TORONTO, Dec. 6, 2012 /CNW/ - YANGAROO Inc. (TSX-V: YOO, OTC: YOOIF), the industry's leading secure digital media management company, today announced that it has received additional commitments to its most recent private placement, securing a minimum of $167,000 to a maximum of $200,000 in units. These commitments were originally offered as part of the previous private placement announced by YANGAROO, but due to time constraints and other issues, were unable to form part of the original private placement.
The company is happy to announce that $132,500 of this private placement was invested by company insiders.
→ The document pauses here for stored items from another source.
section
/-! SUPPORT. What the events of power, start-up, reset and soft errors do (01_device_overview.md R25 to R27, 04_memory_hierarchy.md R105,
11_traps_and_preemption.md R229, 13_host_and_system.md R262 to R268, 14_determinism_and_debug.md R271, R272): one lemma for each shared
operation and each event, and O53 from them. -/
namespace Sys2Proof.Machine

/-! ### Shared operations -/

theorem msixRaise_eq (s : State) (v : Nat) : ∃ m, msixRaise s v = { s with msix := m } := by
  unfold msixRaise
  split
  · exact ⟨_, rfl⟩
  · split
    · exact ⟨_, rfl⟩
    · split <;> exact ⟨_, rfl⟩

@[simp] theorem msixRaise_stop (s : State) (v : Nat) : (msixRaise s v).stop = s.stop := by
  obtain ⟨m, e⟩ := msixRaise_eq s v
  rw [e]

@[simp] theorem msixRaise_pwrCmd (s : State) (v : Nat) : (msixRaise s v).pwrCmd = s.pwrCmd := by
  obtain ⟨m, e⟩ := msixRaise_eq s v
  rw [e]

/-- A cycle rounds up to a multiple of 4, by less than 4. -/
theorem mul4_bounds (c : Nat) : mul4 c % 4 = 0 ∧ c ≤ mul4 c ∧ mul4 c < c + 4 := by
  unfold mul4
  omega

theorem Tab.get?_map {α : Type} (t : Tab α) (f : Nat × α → α) (k : Nat) :
    Tab.get? (t.map fun e => (e.1, f e)) k = (t.get? k).map fun x => f (k, x) := by
  induction t with
  | nil => rfl
  | cons e t ih =>
    obtain ⟨j, y⟩ := e
    simp only [List.map_cons, Tab.get?, ih]
    split
    · next hj => subst hj; rfl
    · rfl

theorem Memory.get_filter_key (p : Nat → Bool) (m : Memory) (k : Nat) :
    Memory.get (m.filter fun c => p c.1) k = if p k then m.get k else 0 := by
  induction m with
  | nil => simp [Memory.get]
  | cons c m ih =>
    obtain ⟨j, x⟩ := c
    by_cases hj : j = k
    · subst hj
      cases hp : p j <;> simp_all [Memory.get]
    · cases hp : p j <;> simp [Memory.get, hp, hj, ih]

/-! ### Power steps (R25, R267, R268) -/

/-- A die whose trace does not capture writes no record. -/
theorem traceCycle_of_not_live {s : State} {d : Nat} (kind cyc extra : Nat) (h : (traceOf s d).live = false) :
    traceCycle s d kind cyc extra = s := by
  have hloss : traceLoss s d = s := by simp [traceLoss, h]
  simp [traceCycle, hloss, tracePutCycle, tracePut, h]

theorem takeStep_of_no_trace {s : State} (step : BitVec 2) (h : ∀ d < 8, (traceOf s d).live = false) :
    takeStep s step = msixRaise { s with pwrCur := step } 8 := by
  have hfold : ∀ extra : Nat, (List.range 8).foldl (fun u d => traceCycle u d 4 u.cycle extra) { s with pwrCur := step } =
      { s with pwrCur := step } := fun extra =>
    List.foldlRecOn (motive := (· = { s with pwrCur := step })) _ _ rfl fun u hu d hd => by
      subst hu
      exact traceCycle_of_not_live _ _ _ (h d (List.mem_range.1 hd))
  exact congrArg (msixRaise · 8) (hfold _)

/-- What a command of the software does once the thermal trip's step has left `u`. -/
theorem execPowerStepEffect_command {s u : State} {step : BitVec 2} {c : Nat}
    (hu : (if s.thermAt.any (· ≤ s.cycle) then takeStep { s with thermAt := none } 2 else s) = u) (hc : u.pwrCmd = some (step, c)) :
    execPowerStepEffect s = done (if c ≤ u.cycle then takeStep { u with pwrCmd := none } step else u) := by
  subst hu
  unfold execPowerStepEffect
  dsimp only
  rw [hc]

theorem execPowerStepEffect_no_command {s u : State}
    (hu : (if s.thermAt.any (· ≤ s.cycle) then takeStep { s with thermAt := none } 2 else s) = u) (hc : u.pwrCmd = none) :
    execPowerStepEffect s = done u := by
  subst hu
  unfold execPowerStepEffect
  dsimp only
  rw [hc]

section
variable {s : State} (hs : s.stop = none)
include hs

theorem exec_pwrctlGo (step : BitVec 2) :
    exec (.pwrctlGo step) s = .next { s with pwrCmd := some (step, mul4 (max s.pwrcyc.toNat (s.cycle + 1))) } :=
  done_next hs

theorem exec_thermalTrip (die : Nat) : exec (.thermalTrip die) s =
    .next (msixRaise { s with therm := true, thermAt := some (s.thermAt.getD (mul4 (s.cycle + 1))) } 8) :=
  done_next (by simpa using hs)

/-- The software's step, where no thermal trip waits. -/
theorem exec_powerStepEffect_command {step : BitVec 2} {c : Nat} (hc : s.pwrCmd = some (step, c)) (ht : s.thermAt = none)
    (hd : ∀ d < 8, (traceOf s d).live = false) : exec .powerStepEffect s =
      .next (if c ≤ s.cycle then msixRaise { s with pwrCmd := none, pwrCur := step } 8 else s) := by
  have he : takeStep { s with pwrCmd := none } step = msixRaise { s with pwrCmd := none, pwrCur := step } 8 :=
    takeStep_of_no_trace step hd
  have hn : (s.thermAt.any (· ≤ s.cycle)) = false := by rw [ht]; rfl
  show execPowerStepEffect s = _
  rw [execPowerStepEffect_command (if_neg (by simp [hn])) hc, he]
  exact done_next (by split <;> simpa using hs)

/-- The step of a thermal trip, where no command of the software waits. -/
theorem exec_powerStepEffect_thermal {c : Nat} (ht : s.thermAt = some c) (hle : c ≤ s.cycle) (hc : s.pwrCmd = none)
    (hd : ∀ d < 8, (traceOf s d).live = false) :
    exec .powerStepEffect s = .next (msixRaise { s with thermAt := none, pwrCur := 2 } 8) := by
  have he : takeStep { s with thermAt := none } 2 = msixRaise { s with thermAt := none, pwrCur := 2 } 8 :=
    takeStep_of_no_trace 2 hd
  have hn : (s.thermAt.any (· ≤ s.cycle)) = true := by simpa [ht] using hle
  show execPowerStepEffect s = _
  rw [execPowerStepEffect_no_command ((if_pos hn).trans he) (by simpa using hc)]
  exact done_next (by simpa using hs)

/-! ### Reset and power (R26, R27, R266) -/

theorem exec_packageReset : exec .packageReset s = .next { resetPackage s with inReset := true } := done_next hs

/-- What verification found at power-up shows again (log 44). -/
theorem exec_resetRelease (hr : s.inReset = true) : exec .resetRelease s = .next { s with
    inReset := false, startup := 0, training := 0, ready := false, cycle := 0
    replay := if s.replayCtl.getLsbD 0 then w64 (bits s.replayCtl 35 2) else 0
    verified := if s.bootDone then s.bootRes == 0 else s.verified, bootErr := if s.bootDone then s.bootRes else s.bootErr } := by
  show execResetRelease s = _
  simp only [execResetRelease, hr, if_true, showBoot, replayMode]
  cases hb : s.bootDone <;> exact done_next hs

theorem exec_resetRelease_of_not_inReset (hr : s.inReset = false) : exec .resetRelease s = .next s := by
  show execResetRelease s = _
  simp only [execResetRelease, hr, Bool.false_eq_true, if_false]
  exact done_next hs

end

/-! ### Start-up (R26, R266, R271, R272) -/

/-- The package does not report ready before its 128 steps are over, in reset, unverified, twice, or while a boundary trains. -/
theorem tryReady_of_not {s : State}
    (h : s.startup ≠ 128 ∨ s.verified = false ∨ s.inReset = true ∨ s.ready = true ∨ allTrained s = false) : tryReady s = s := by
  unfold tryReady
  rw [if_neg]
  rintro ⟨h1, h2, h3, h4, h5⟩
  simp_all

/-- Once the 128 steps are over, the package is ready when the firmware is verified and every boundary has trained; the count starts at 0. -/
theorem tryReady_of_stepped {s : State} (h : s.startup = 128) (hi : s.inReset = false) (hr : s.ready = false) :
    tryReady s = if s.verified && allTrained s then { s with ready := true, cycle := 0 } else s := by
  simp [tryReady, h, hi, hr]

theorem tryReady_of_trained {s : State} (h : s.startup = 128) (hv : s.verified = true) (hi : s.inReset = false) (hr : s.ready = false)
    (ha : allTrained s = true) : tryReady s = { s with ready := true, cycle := 0 } := by
  rw [tryReady_of_stepped h hi hr, hv, ha]
  rfl

/-- What has trained is a matter of the steps alone. -/
theorem allTrained_congr {s t : State} (hs : t.startup = s.startup) (ht : t.training = s.training) : allTrained t = allTrained s := by
  have hi : trained t = trained s := by
    funext i
    simp only [trained, started, hs, ht]
  rw [allTrained, hi, allTrained]

@[simp] theorem tryReady_stop (s : State) : (tryReady s).stop = s.stop := by
  unfold tryReady
  split <;> rfl

@[simp] theorem startRefresh_stop (s : State) : (startRefresh s).stop = s.stop := by simp only [startRefresh]
@[simp] theorem startRefresh_startup (s : State) : (startRefresh s).startup = s.startup := by simp only [startRefresh]
@[simp] theorem startRefresh_inReset (s : State) : (startRefresh s).inReset = s.inReset := by simp only [startRefresh]
@[simp] theorem startRefresh_ready (s : State) : (startRefresh s).ready = s.ready := by simp only [startRefresh]

theorem showBoot_of_inReset {s : State} (h : s.inReset = true) : showBoot s = s := by
  simp [showBoot, h]

theorem showBoot_of_bootDone {s : State} (hb : s.bootDone = true) (hr : s.inReset = false) :
    showBoot s = { s with verified := s.bootRes == 0, bootErr := s.bootRes } := by
  simp [showBoot, hb, hr]

@[simp] theorem showBoot_stop (s : State) : (showBoot s).stop = s.stop := by
  unfold showBoot
  split <;> rfl

section
variable {s : State} (hs : s.stop = none) (hp : s.power = true)
include hs hp

theorem exec_startupStep_of_lt (hi : s.inReset = false) (hr : s.ready = false) (h : s.startup < 128) :
    exec .startupStep s = .next (tryReady (startRefresh { s with startup := s.startup + 1 })) := by
  show execStartupStep s = _
  simp only [execStartupStep, hp, hi, hr, Bool.not_true, Bool.or_self, Bool.false_eq_true, if_false, h, if_true]
  exact done_next (by simpa using hs)

theorem exec_startupStep_before_last (hi : s.inReset = false) (hr : s.ready = false) (h : s.startup < 127) :
    exec .startupStep s = .next (startRefresh { s with startup := s.startup + 1 }) := by
  rw [exec_startupStep_of_lt hs hp hi hr (by omega), tryReady_of_not]
  left
  rw [startRefresh_startup]
  dsimp only
  omega

theorem exec_startupStep_last (hi : s.inReset = false) (hr : s.ready = false) (h : s.startup = 127) :
    exec .startupStep s = .next (tryReady (startRefresh { s with startup := 128 })) := by
  have hl := exec_startupStep_of_lt hs hp hi hr (by omega)
  rwa [h] at hl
Each unit will consist of one common share in the capital stock of YANGAROO and one warrant, entitling the subscriber to purchase an additional share at $0.10 per share within 36 months of closing, which is expected to be on or about December 10, 2012. YANGAROO will issue the units at $0.05 per unit, resulting in the issue of a minimum of 3,340,000 shares and up to a maximum of 4,000,000 shares upon closing, non-diluted. All securities issued in connection with the private placement will be subject to a four-month hold period. This is a partially brokered private placement.
YANGAROO will pay an agent's fee to Fraser Mackenzie Limited on its portion of the raised proceeds. The net proceeds from the private placement will be used for general working capital. The proposed financing will be submitted to the TSX Venture Exchange ("TSX-V") for conditional approval, and is subject to TSX-V final approval.
In addition, subject to regulatory filings, YANGAROO has granted stock options (each an "Option") in accordance with its Stock Option Plan to certain of its directors and officers for their outstanding services to YANGAROO.
An aggregate of 4,277,742 Options were granted, whereby each Option entitles the holder to purchase one common share of YANGAROO at $0.10, and the Options shall expire 60 months from the date of issuance.
Directors were granted 600,000 Options for services rendered to YANGAROO since July 2011, an annual equity compensation it hopes to award on a going-forward basis each fiscal year. Officers were granted the remaining 3,677,742 Options as incentive for their continued service and commitment to YANGAROO's growth.
YANGAROO is a company dedicated to digital media management. YANGAROO's patented Digital Media Distribution System (DMDS) is a leading secure B2B digital cloud based solution focused on the music and advertising industries. The DMDS solution provides more accountable, effective, and far less costly digital management of broadcast quality media via the Internet. It replaces the physical, satellite and closed network distribution and management of audio and video content, for music, music videos, and advertising to television, radio, media, retailers, and other authorized recipients. The YANGAROO Awards platform powers many of North America's major awards shows.
YANGAROO has offices in Toronto, New York, Los Angeles, and Dallas. YANGAROO trades on the TSX Venture Exchange (TSX-V) under the symbol YOO and in the U.S. under OTCBB: YOOIF.
The statements contained in this release that are not purely historical are forward-looking statements and are subject to risks and uncertainties that could cause such statements to differ materially from actual future events or results. Such forward-looking statements are made pursuant to the safe harbor provisions of the Private Securities Litigation Reform Act of 1995. The TSX Venture Exchange does not accept responsibility for the adequacy or accuracy of this release.